Кохайтэся, чорнобрыви,
Та не з москалямы,
Бо москали – чужи людэ,
Роблять лыхо з вамы, —

прочитала она нараспев.

– Это что? – я не понял почти ни слова.

– Это меня так в школе дразнили, – засмеялась Катя – меня всегда поражали ее переходы от печали к веселью и наоборот. – Поэма у Шевченки есть, «Катерина» называется, про дивчину, которую соблазнил и бросил русский офицер.

Она посмотрела на меня строго, и я тоже засмеялся.

– У меня дома никто не говорил на украинском. Ну бабушка в деревне. Так я ее и так понимаю. А почему я должна все это учить? Я хочу писать стихи на своем языке, я люблю русских поэтов, Цветаеву, Бродского люблю, и что, я буду переводить их на украинский? «Я рада, що не хвора через вас». Бред какой-то. Нет уж, лучше я заберу документы, поработаю где-нибудь и на следующий год попытаюсь еще раз.

Я слушал ее, смотрел, как она взмахивает руками и мило гримасничает, как вздрагивают ее ресницы, и думал: Цветаева – ладно, Цветаевой все девочки увлечены, но Бродский? Он сложный, не для восторженных девчонок. А значит, ее выбор был неслучайным. И я принялся возражать, говорить, что отказаться будет полной глупостью и она сама не понимает, как ей дико повезло, раз в этот год случился набор именно в украинскую группу и она со своим аттестатом и оценкой по мове сможет в ней учиться.

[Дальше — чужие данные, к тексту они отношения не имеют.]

-- ==== Sys2Proof/Machine/Angle.lean ====
section
/-!
DEFINITION. The angle trackers: teeth, gap, angle estimate, angle events, loss of sync and free run (09 R257 to R264).
-/

namespace Sys2Proof.Machine

/-- ANG_At_CFG; STATE, EVENTS and the counters follow it. -/
def aTrk (t : Nat) : Nat := wAng + 0x100 * t
/-- ANG_At_EVENTS. -/
def aTrkEv (t : Nat) : Nat := aTrk t + 8
/-- ANG_EVk_CFG. -/
def aAngEv (k : Nat) : Nat := wAng + 0x400 + 4 * k

/-- POSITIONS of tracker t. -/
def State.trkPos (s : State) (t : Nat) : Nat := s.fld (aTrk t) 0 13
/-- MISSING of tracker t. -/
def State.trkMiss (s : State) (t : Nat) : Nat := s.fld (aTrk t) 16 3
/-- Angles of one revolution. -/
def State.trkRev (s : State) (t : Nat) : Nat := s.trkPos t * 65536

/-- Positions from the last tooth to the next real one: the gap counts whole (R257). -/
def State.trkSpan (s : State) (t : Nat) : Nat :=
  if (s.trk t).position + s.trkMiss t + 1 = s.trkPos t then s.trkMiss t + 1 else 1

/-- P_exp: the expected interval to the next tooth. -/
def State.trkExp (s : State) (t : Nat) : Nat := s.trkSpan t * (s.trk t).p

/-- Angle passed since t_ref at an edge (R261): limited to half a position past the next real position in SYNC, to one
revolution in free run. -/
def State.trkDelta (s : State) (t e : Nat) : Nat :=
  let x := s.trk t
  if !x.runs then 0
  else
    let d := 65536 * (e - x.tref) / max 1 x.p
    if x.st = .sync then min d (s.trkSpan t * 65536 + 32768) else min d (s.trkRev t)

/-- The angle estimate θ at an edge (R261). -/
def State.theta (s : State) (t e : Nat) : Nat := ((s.trk t).thetaRef + s.trkDelta t e) % max 1 (s.trkRev t)

/-- Angle from the reference forward to an angle. -/
def State.angleAhead (s : State) (t a : Nat) : Nat :=
  (a + s.trkRev t - (s.trk t).thetaRef) % max 1 (s.trkRev t)

/-- The first edge at which θ reaches an angle a given distance ahead of the reference (R262). -/
def State.angleEdge (s : State) (t d : Nat) : Nat := (s.trk t).tref + cdiv (d * (s.trk t).p) 65536

/-- Whether θ gets that far before another tooth is judged. -/
def State.angleInReach (s : State) (t d : Nat) : Bool :=
  let x := s.trk t
  x.runs && (if x.st = .sync then decide (d ≤ s.trkSpan t * 65536 + 32768) else decide (d < s.trkRev t))

/-- Tracker of angle event k. -/
def State.evTrk (s : State) (k : Nat) : Nat := s.fld (aAngEv k) 30 1
/-- ANGLE of event k. -/
def State.evAngle (s : State) (k : Nat) : Nat := s.fld (aAngEv k) 0 28
/-- Whether event k is enabled. -/
def State.evOn (s : State) (k : Nat) : Bool := s.flag (aAngEv k) 31
/-- Whether event k is armed (R262). -/
def State.evArmed (s : State) (k : Nat) : Bool := Tab.get (fun _ => true) s.ang.armed k
/-- Arm event k from an edge on. -/
def State.arm (s : State) (k e : Nat) : State :=
  { s with ang := { s.ang with
      armed := Tab.set (fun _ => true) s.ang.armed k true, since := Tab.set (fun _ => 0) s.ang.since k e } }
/-- Disarm event k. -/
def State.disarm (s : State) (k : Nat) : State :=
  { s with ang := { s.ang with armed := Tab.set (fun _ => true) s.ang.armed k false } }

/-- The words of an EVENT record of an angle kind (R244): flags, source, number, FT, θ, revolutions. -/
def State.angWords (s : State) (flags src num t e theta : Nat) : List Word :=
  let ft := s.ftOfEdge e
  [BitVec.ofNat 32 (flags * 2 ^ 24 + t * 2 ^ 16 + src * 256 + num), ft.setWidth 32,
    (ft >>> 32).setWidth 32, BitVec.ofNat 32 theta, (s.trk t).rev]

/-- Post an EVENT record of an angle kind. -/
def State.angRecord (s : State) (flags src num t e theta : Nat) : State :=
  s.postEvt 0x04 (s.angWords flags src num t e theta)

/-- Event k fires at an edge (R262): triggers and the TLA see it, it disarms, ONCE clears EN, RECORD posts at the end of the
path (R74). -/
def State.angFire (s : State) (k e : Nat) (extrapolated catchup : Bool) : State :=
  let t := s.evTrk k
  let s := (s.trigEdges 2 k true (e / 16 + 12) (e % 16)).extChange (16 + k) true e
  let s := (s.raiseIf extrapolated (aTrkEv t) 5).raiseIf catchup (aTrkEv t) 6
  let s := if s.flag (aAngEv k) 28 then
      s.recordAt (e / 16 + 12) (s.angWords (b01 extrapolated + 2 * b01 catchup) 2 k t e (s.evAngle k)) else s
  let s := s.disarm k
  if s.flag (aAngEv k) 29 then s.putReg (aAngEv k) (s.reg (aAngEv k) &&& 0x7FFFFFFF) else s

/-- Event k is passed in free run: it does not fire, counts and posts a WITHHELD record (R263). -/
def State.angWithhold (s : State) (k e : Nat) : State :=
  let t := s.evTrk k
  (((s.raise (aTrkEv t) (bit1 4)).bump (aTrk t + 0x18)).angRecord 4 2 k t e (s.evAngle k)).disarm k

/-- The edge at which event k reaches its angle, where it is in reach and armed by then. -/
def State.angReachEdge (s : State) (k : Nat) : Option Nat :=
  let t := s.evTrk k
  let d := s.angleAhead t (s.evAngle k)
  let e := s.angleEdge t d
  if s.evOn k && s.evArmed k && s.angleInReach t d && decide (Tab.get (fun _ => 0) s.ang.since k ≤ e) then some e else none

/-- Event k reaches its angle (R262, R263). -/
def State.angReach (s : State) (k : Nat) : State :=
  let t := s.evTrk k
  match s.angReachEdge k with
  | none => s
  | some e =>
    if (s.trk t).st = .sync then
      s.angFire k e (decide (s.trkSpan t * 65536 ≤ s.angleAhead t (s.evAngle k))) false
    else s.angWithhold k e

/-- The edge at which a fired event is armed again: θ passes ANGLE + POSITIONS x 32,768 (R262). -/
def State.angRearmEdge (s : State) (k : Nat) : Option Nat :=
  let t := s.evTrk k
  let d := s.angleAhead t ((s.evAngle k + s.trkPos t * 32768) % max 1 (s.trkRev t))
  if !s.evArmed k && (s.trk t).st == .sync && s.angleInReach t d then some (s.angleEdge t d) else none

/-- Events of tracker t. -/
def State.trkEvents (s : State) (t : Nat) : List Nat := (List.range 32).filter (fun k => s.evTrk k == t)

/-- The events whose edge lies before an edge act at their own edges, and the fired ones whose re-arming angle lies
before it are armed again. -/
def State.angCatchUp (s : State) (t e : Nat) : State :=
  s.each (s.trkEvents t) (fun s k =>
    let s := match s.angRearmEdge k with
      | some a => if a < e then s.arm k a else s
      | none => s
    match s.angReachEdge k with
    | some a => if a < e then s.angReach k else s
    | none => s)

/-- A tooth sets θ to its own angle at an edge (R261, R262): the events that θ reaches at that edge fire, those in the
jump forward as CATCHUP. -/
def State.angJump (s : State) (t e angle : Nat) : State :=
  let before := if e ≤ (s.trk t).tref then 0 else s.trkDelta t (e - 1)
  let now := s.trkDelta t e
  let d := s.angleAhead t angle
  let d := if d = 0 then s.trkRev t else d
  s.each (s.trkEvents t) (fun s k =>
    let a := s.angleAhead t (s.evAngle k)
    let a := if a = 0 then s.trkRev t else a
    if s.evOn k && s.evArmed k && decide (before < a ∧ a ≤ d) then s.angFire k e false (decide (now < a)) else s)

/-- Sync is lost at an edge with a cause (R258, R263, R264): θ runs on at the last P. -/
def State.trkLoss (s : State) (t cause e : Nat) (x : Trk) : State :=
  let s := s.setTrk t { x with st := .seek, lastLoss := BitVec.ofNat 3 cause, hist := [] }
  let s := s.raise (aTrkEv t) (bit1 3)
  let s := s.each (s.trkEvents t) (fun s k => if s.evOn k then s.arm k e else s)
  s.angRecord 8 3 cause t e (s.theta t e)

/-- SEEK: an edge `i` samples after the last accepted one (R259). -/
def State.trkSeek (s : State) (t i e : Nat) : State :=
  let x := s.trk t
  let m := s.trkMiss t
  if !x.seen then s.setTrk t { x with seen := true, treal := e, hist := [] }
  else
    let noise := match x.hist with
      | last :: _ => decide (i * (2 * (m + 1)) < last)
      | [] => false
    if noise then s
    else
      let hist := (i :: x.hist).take 3
      match hist with
      | [c, b, a] =>
        if (2 * m + 1) * a ≤ 2 * b && 2 * b ≤ (2 * m + 3) * a && b ≤ 2 * (m + 1) * c && 2 * (m + 1) * c ≤ 3 * b then
          let s := s.setTrk t { x with
            st := .sync, position := 1, p := c, tref := e, treal := e, spanned := 0, missed := false, tprev := e,
            thetaRef := 65536, runs := true, hist := [] }
          let s := s.each (s.trkEvents t) (fun s k => if s.evOn k then s.arm k e else s)
          (s.raise (aTrkEv t) (bit1 2)).angRecord 16 3 0 t e 65536
        else s.setTrk t { x with treal := e, hist := hist }
      | _ => s.setTrk t { x with treal := e, hist := hist }

/-- The position after the next real tooth is reached: a position past the last wraps to 0. -/
def State.trkNext (s : State) (t : Nat) : Nat :=
  let n := (s.trk t).position + s.trkSpan t
  if s.trkPos t ≤ n then 0 else n

/-- The tooth or virtual tooth of the next position stands at an edge; position 0 counts a revolution (R260). -/
def State.trkAt (s : State) (t e : Nat) (x : Trk) : Trk :=
  let n := s.trkNext t
  { x with position := n, tref := e, thetaRef := n * 65536, rev := if n = 0 then x.rev + 1 else x.rev,
           tprev := if n + s.trkMiss t + 1 = s.trkPos t then e else x.tprev }

/-- SYNC: an edge is judged against t_ref (R260). -/
def State.trkTooth (s : State) (t e : Nat) : State :=
  let x := s.trk t
  let i := e - x.tref
  let pe := s.trkExp t
  if 2 * i < pe then (s.bump (aTrk t + 0x10)).raise (aTrkEv t) (bit1 0)
  else if 3 * pe < 2 * i then s
  else
    let gap := decide (1 < s.trkSpan t)
    let real := e - x.treal
    let span := x.spanned + s.trkSpan t
    if gap && 2 * (e - x.tprev) < (2 * s.trkMiss t + 1) * x.p then s.trkLoss t 2 e { x with treal := e, seen := true }
    else if real < 3200 * span then s.trkLoss t 3 e { x with treal := e, seen := true }
    else
      let s := s.angJump t e (s.trkNext t * 65536)
      let y := s.trkAt t e x
      s.setTrk t { y with treal := e, p := real / span, spanned := 0, missed := false }

/-- A tooth edge, `i` samples after the tracker's last accepted edge (R259, R260): events before it act first. -/
def State.toothEdge (s : State) (t i e : Nat) : State :=
  match (s.trk t).st with
  | .off => s
  | .seek => (s.angCatchUp t e).trkSeek t i e
  | .sync => (s.angCatchUp t e).trkTooth t e

/-- The edge at which a missing tooth counts as a miss: the first with 2 (t - t_ref) > 3 P_exp (R260). -/
def State.missEdge (s : State) (t : Nat) : Nat := (s.trk t).tref + 3 * s.trkExp t / 2 + 1

/-- A miss (R260): a virtual tooth is placed, or a second miss loses sync. -/
def State.toothMiss (s : State) (t : Nat) : State :=
  let x := s.trk t
  if x.st ≠ .sync then s
  else
    let e := s.missEdge t
    let s := ((s.angCatchUp t (e + 1)).bump (aTrk t + 0x14)).raise (aTrkEv t) (bit1 1)
    let y := { s.trkAt t (x.tref + s.trkExp t) x with spanned := x.spanned + s.trkSpan t, missed := true }
    if x.missed then s.trkLoss t 1 e y else s.setTrk t y

/-- The edge at which the interval counter overflows (R258). -/
def State.overflowEdge (s : State) (t : Nat) : Nat := (s.trk t).treal + 4294967295

/-- An interval reaches 2^32 - 1 samples (R258). -/
def State.intervalOverflow (s : State) (t : Nat) : State :=
  let x := s.trk t
  match x.st with
  | .off => s
  | .seek => s.setTrk t { x with seen := false, hist := [] }
  | .sync => (s.angCatchUp t (s.overflowEdge t)).trkLoss t 4 (s.overflowEdge t) { x with seen := false }

/-- The edge at which the free run ends: POSITIONS positions after the last reference (R263). -/
def State.freeRunEdge (s : State) (t : Nat) : Nat := (s.trk t).tref + s.trkPos t * (s.trk t).p

/-- The free run ends: θ stops (R263). -/
def State.freeRunDone (s : State) (t : Nat) : State :=
  let x := s.trk t
  if x.st = .sync || !x.runs then s
  else (s.angCatchUp t (s.freeRunEdge t)).setTrk t { s.trk t with runs := false }

/-- Tracker t through the current core cycle: a miss, an overflow or the end of a free run whose edge lies in it has come, and so
has every event that θ reaches in it (R258, R260, R262, R263). -/
def State.angTurn (s : State) (t : Nat) : State :=
  let x := s.trk t
  let e := s.fastNow 16
  if x.st = .off then s
  else
    let s := if x.st = .sync && decide (s.missEdge t < e) then s.toothMiss t
      else if x.st != .sync && x.runs && decide (s.freeRunEdge t < e) then s.freeRunDone t
      else s
    let s := if (x.seen || x.st = .sync) && decide (s.overflowEdge t < e) then s.intervalOverflow t else s
    s.angCatchUp t e

/-- ANG_At_CFG is written (R258): ENABLE starts SEEK or stops the tracker. -/
def State.trkWritten (s : State) (t : Nat) : State :=
  let x := s.trk t
  if s.flag (aTrk t) 31 then
    if x.st = .off then s.setTrk t { x with st := .seek, seen := false, hist := [], runs := false } else s
  else s.setTrk t { x with st := .off, runs := false, seen := false, hist := [] }

end Sys2Proof.Machine
end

– Да какая там оценка? Она же липовая! Я тебе говорю, никто ничего не учил и всем просто так ставили.

Однако убедил ее мой последний аргумент: если она заберет документы, ей придется уехать домой.

Странное дело, я вот теперь думаю, матушка Анна, из каких мелочей складываются большие события. В этом смысле Петя был, конечно, прав в своем детском наблюдении, и из маленького атома наших отношений через много лет развилась катастрофа, масштаба которой мы еще не осознали. Ведь если бы она не пошла учиться и не выучила этот ласковый, трогательный язык так же профессионально, как выуживала золотых карасей из Бисеровского озера, то, быть может, и не было бы никакого Майдана, ибо, по моему убеждению, cделавшаяся в самом центре Москвы, на Тверском бульваре, украинкой Катерина Фуфаева и стала той соломинкой, которая сломала хребет верблюду, или, если угодно, той бабочкой, чей взмах крыла вызвал цунами.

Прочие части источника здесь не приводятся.